Reproduce each record below exactly as written.

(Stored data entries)

++++++++

-- ==== Sys2Proof/Safety.lean ====
section
/-! DEFINITION. The words the statements are made in: when a command or an event is acted on by itself, what the part
has settled to, and the properties every step keeps. -/

namespace Sys2Proof.Machine

/-! ### Readings of a state -/

/-- Every byte of memory reads as before. -/
def SameMemory (s t : State) : Prop := ∀ a, readByte t.mem a = readByte s.mem a

/-- The warm state of a source by number; source 3 does not exist and is COLD. -/
def sourceState (s : State) (n : Nat) : WarmState :=
  match n with
  | 0 => s.opt.warm.s0
  | 1 => s.opt.warm.s1
  | 2 => s.opt.warm.s2
  | _ => .cold

/-! ### When an access or an event is acted on by itself -/

/-- The upstream bus takes an access as it is presented: no PASS request stands, no view read is held, reset is not
asserted, and no access waits before it (R162, R168, R178). -/
structure BusReady (s : State) : Prop where
  noPass : s.path.pass = none
  noView : s.trace.view = none
  running : s.pins.resetAsserted = false
  noWaiting : s.path.waiting = []

/-- An event is acted on, and frees no access that waits: reset is not asserted and no access waits (R178). -/
structure EventReady (s : State) : Prop where
  running : s.pins.resetAsserted = false
  noWaiting : s.path.waiting = []

/-- A background operation, if there is one, needs a word of memory for its next point (R119, R128). -/
def TraceSettled (s : State) : Prop := ∀ b, s.trace.bg = some b → traceNeed b ≠ .nothing

/-- The Trace Engine has nothing to do without a grant: an operation that goes on needs a word, and no held view read
waits for a point that is done (R163). -/
def TraceIdle (s : State) : Prop :=
  (∀ b, runningOperation s = some b → traceNeed b ≠ .nothing) ∧
    (runningOperation s = none → ∀ a p, s.trace.view ≠ some ⟨a, .waitPoint p⟩)

/-- Nothing more happens without a further event: no slot moves, no slot is offered the lane, no sweep ends, and the
Trace Engine waits for a grant. -/
def Settled (s : State) : Prop := laneCalls s = false ∧ sweepOver s = false ∧ TraceIdle s

/-- No region of the plan would apply now: hold is set, or nothing is dirty and no ring pair is pending (R8, R11,
R13). -/
def PlanSettled (s : State) : Prop :=
  holdFlag s = true ∨
    (headerDue s = false ∧ s.plan.zonesDirty = false ∧ ∀ k : SlotIx, s.plan.recordDirty[k] = false)

/-! ### The write of a command, and the state an access leaves -/

/-- The row of a command. -/
def commandInstr : CommandName → BitVec 8 → BitVec 8 → BitVec 8 → Instr
  | .enable => .enable
  | .disable => .disable
  | .start => .start
  | .stop => .stop
  | .resume => .resume
  | .restart => .restart
  | .release => .release
  | .trigger => .trigger
  | .reinit => .reinit
  | .adopt => .adopt
  | .compare => .compare
  | .markBased => .markBased
  | .clearConditions => .clearConditions
  | .ackNotices => .ackNotices

/-- The row of a requester's grant (R173). -/
def grantOf : Requester → Instr
  | .pass => .passGrant
  | .viewFetch => .viewFetchGrant
  | .post => .postGrant
  | .accum => .accumGrant
  | .trace => .traceGrant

++++++++

[Answer for the task]
-- ==== Sys2Proof/Safety.lean ====
section
/-! DEFINITION. The words the statements are made in: when a command or an event is acted on by itself, what the part
has settled to, and the properties every step keeps. -/

namespace Sys2Proof.Machine

/-! ### Readings of a state -/

/-- Every byte of memory reads as before. -/
def SameMemory (s t : State) : Prop := ∀ a, readByte t.mem a = readByte s.mem a

/-- The warm state of a source by number; source 3 does not exist and is COLD. -/
def sourceState (s : State) (n : Nat) : WarmState :=
  match n with
  | 0 => s.opt.warm.s0
  | 1 => s.opt.warm.s1
  | 2 => s.opt.warm.s2
  | _ => .cold

/-! ### When an access or an event is acted on by itself -/

/-- The upstream bus takes an access as it is presented: no PASS request stands, no view read is held, reset is not
asserted, and no access waits before it (R162, R168, R178). -/
structure BusReady (s : State) : Prop where
  noPass : s.path.pass = none
  noView : s.trace.view = none
  running : s.pins.resetAsserted = false
  noWaiting : s.path.waiting = []

/-- An event is acted on, and frees no access that waits: reset is not asserted and no access waits (R178). -/
structure EventReady (s : State) : Prop where
  running : s.pins.resetAsserted = false
  noWaiting : s.path.waiting = []

/-- A background operation, if there is one, needs a word of memory for its next point (R119, R128). -/
def TraceSettled (s : State) : Prop := ∀ b, s.trace.bg = some b → traceNeed b ≠ .nothing

/-- The Trace Engine has nothing to do without a grant: an operation that goes on needs a word, and no held view read
waits for a point that is done (R163). -/
def TraceIdle (s : State) : Prop :=
  (∀ b, runningOperation s = some b → traceNeed b ≠ .nothing) ∧
    (runningOperation s = none → ∀ a p, s.trace.view ≠ some ⟨a, .waitPoint p⟩)

/-- Nothing more happens without a further event: no slot moves, no slot is offered the lane, no sweep ends, and the
Trace Engine waits for a grant. -/
def Settled (s : State) : Prop := laneCalls s = false ∧ sweepOver s = false ∧ TraceIdle s

/-- No region of the plan would apply now: hold is set, or nothing is dirty and no ring pair is pending (R8, R11,
R13). -/
def PlanSettled (s : State) : Prop :=
  holdFlag s = true ∨
    (headerDue s = false ∧ s.plan.zonesDirty = false ∧ ∀ k : SlotIx, s.plan.recordDirty[k] = false)

/-! ### The write of a command, and the state an access leaves -/

/-- The row of a command. -/
def commandInstr : CommandName → BitVec 8 → BitVec 8 → BitVec 8 → Instr
  | .enable => .enable
  | .disable => .disable
  | .start => .start
  | .stop => .stop
  | .resume => .resume
  | .restart => .restart
  | .release => .release
  | .trigger => .trigger
  | .reinit => .reinit
  | .adopt => .adopt
  | .compare => .compare
  | .markBased => .markBased
  | .clearConditions => .clearConditions
  | .ackNotices => .ackNotices

/-- The row of a requester's grant (R173). -/
def grantOf : Requester → Instr
  | .pass => .passGrant
  | .viewFetch => .viewFetchGrant
  | .post => .postGrant
  | .accum => .accumGrant
  | .trace => .traceGrant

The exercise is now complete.